Комедия Арта Бухвальда «Овцы на взлетной дорожке» (О художественных средствах выражения авторской позиции)
В. М. Пдверман
«Шестидесятые годы в США отмечены по крайней мере тремя крупными общественными потрясениями. Это — выстрел в Далласе 22 ноября 1963 г., положивший конец «тысяче дней» президентства Джона Кеннеди. Это — невиданный дотоле разворот движения американских негров за гражданские права, сидячие забастовки, митинги, марши свободы, восстания в гетто, вызвавшие ярость расистов и переполох среди тех, кто стоит у штурвала государственного корабля. Это, наконец, война во Вьетнаме, противная совести и разуму нации, которая первой в истории провозгласила: «Декларацию независимости», война, посеявшая тревогу и возмущение среди самых широких слоев общества».
Не случайно в этот период в сценическом искусстве США идет интенсивный процесс политизации драматургии. «Плакат в окне Сиднея Брустайна» Л. Хенсберри, «Макберд» Б. Гарсон, «Красное, белое и Мэддокс» Д. Брода и Д. Таккера, «Мы бомбили Нью-Хейвен» Д. Хеллера — вот различные проявления этой тенденции.

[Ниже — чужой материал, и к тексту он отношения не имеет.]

theorem drillCtrlEff_keeps {s0 : State} (v : Word) (s : State) (h : Keeps s0 s) :
    Keeps s0 (drillCtrlEff v s).1 := by
  unfold drillCtrlEff
  repeat' first
    | with_reducible assumption
    | intro _
    | with_reducible apply keeps_ite
    | with_reducible apply keeps_ite_pair
    | with_reducible apply State.store_keeps
    | with_reducible apply State.modTwn_keeps
    | fail_if_no_progress with_reducible apply keeps_upd
    | with_reducible apply keeps_foldl
    | with_reducible apply keeps_foldl_pair
    | dsimp only
    | split
    | refine keeps_of_eq (by with_reducible assumption) ?_

theorem rearmEff_keeps {s0 : State} (v : Word) (s : State) (h : Keeps s0 s) :
    Keeps s0 (rearmEff v s).1 := by
  unfold rearmEff
  repeat' first
    | with_reducible assumption
    | intro _
    | with_reducible apply keeps_ite
    | with_reducible apply keeps_ite_pair
    | with_reducible apply State.enterPairing_keeps
    | fail_if_no_progress with_reducible apply keeps_upd
    | with_reducible apply keeps_foldl
    | with_reducible apply keeps_foldl_pair
    | dsimp only
    | split
    | refine keeps_of_eq (by with_reducible assumption) ?_

theorem twnCtrlEff_keeps {s0 : State} (v : Word) (s : State) (h : Keeps s0 s) :
    Keeps s0 (twnCtrlEff v s).1 := by
  unfold twnCtrlEff
  repeat' first
    | with_reducible assumption
    | intro _
    | with_reducible apply keeps_ite
    | with_reducible apply keeps_ite_pair
    | with_reducible apply State.stlRefresh_keeps
    | with_reducible apply State.modTwn_keeps
    | with_reducible apply State.resetPageRegs_keeps
    | with_reducible apply State.twinRole_keeps
    | with_reducible apply State.setReg_keeps
    | fail_if_no_progress with_reducible apply keeps_upd
    | with_reducible apply keeps_foldl
    | with_reducible apply keeps_foldl_pair
    | dsimp only
    | split
    | refine keeps_of_eq (by with_reducible assumption) ?_

theorem twnEff_keeps {s0 : State} (req : ℕ) (a : ℕ) (v : Word) (s : State) (h : Keeps s0 s) :
    Keeps s0 (twnEff req a v s).1 := by
  unfold twnEff
  repeat' first
    | with_reducible assumption
    | intro _
    | with_reducible apply keeps_ite
    | with_reducible apply keeps_ite_pair
    | with_reducible apply twnCtrlEff_keeps
    | with_reducible apply State.plainWrite_keeps
    | with_reducible apply drillEff_keeps
    | with_reducible apply drillCtrlEff_keeps
    | with_reducible apply handoverEff_keeps
    | with_reducible apply rearmEff_keeps
    | fail_if_no_progress with_reducible apply keeps_upd
    | with_reducible apply keeps_foldl
    | with_reducible apply keeps_foldl_pair
    | dsimp only
    | split
    | refine keeps_of_eq (by with_reducible assumption) ?_

end Sys2Proof.Machine
end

Анализ художественной структуры данных произведений убеждает в усилении активности авторской позиции по сравнению с драматургией предшествующих лет. Применительно к комедии это, в частности, проявляется в резко возросшем внимании писателей к проблемам сегодняшнего дня. Пьеса, становится своего рода «сценическим репортажем». Актуализация сатиры — характерная примета театра CШA 60-х годов.
В связи с этим возникает проблема изучения художественных средств выражения авторской позиции в обличительных пьесах. Мы постараемся сделать это на примере одного из произведений политического театра Америки, сатирической комедии Арта Бухвальда «Овцы на взлетной дорожке» (Sheep on the Runway, 1969).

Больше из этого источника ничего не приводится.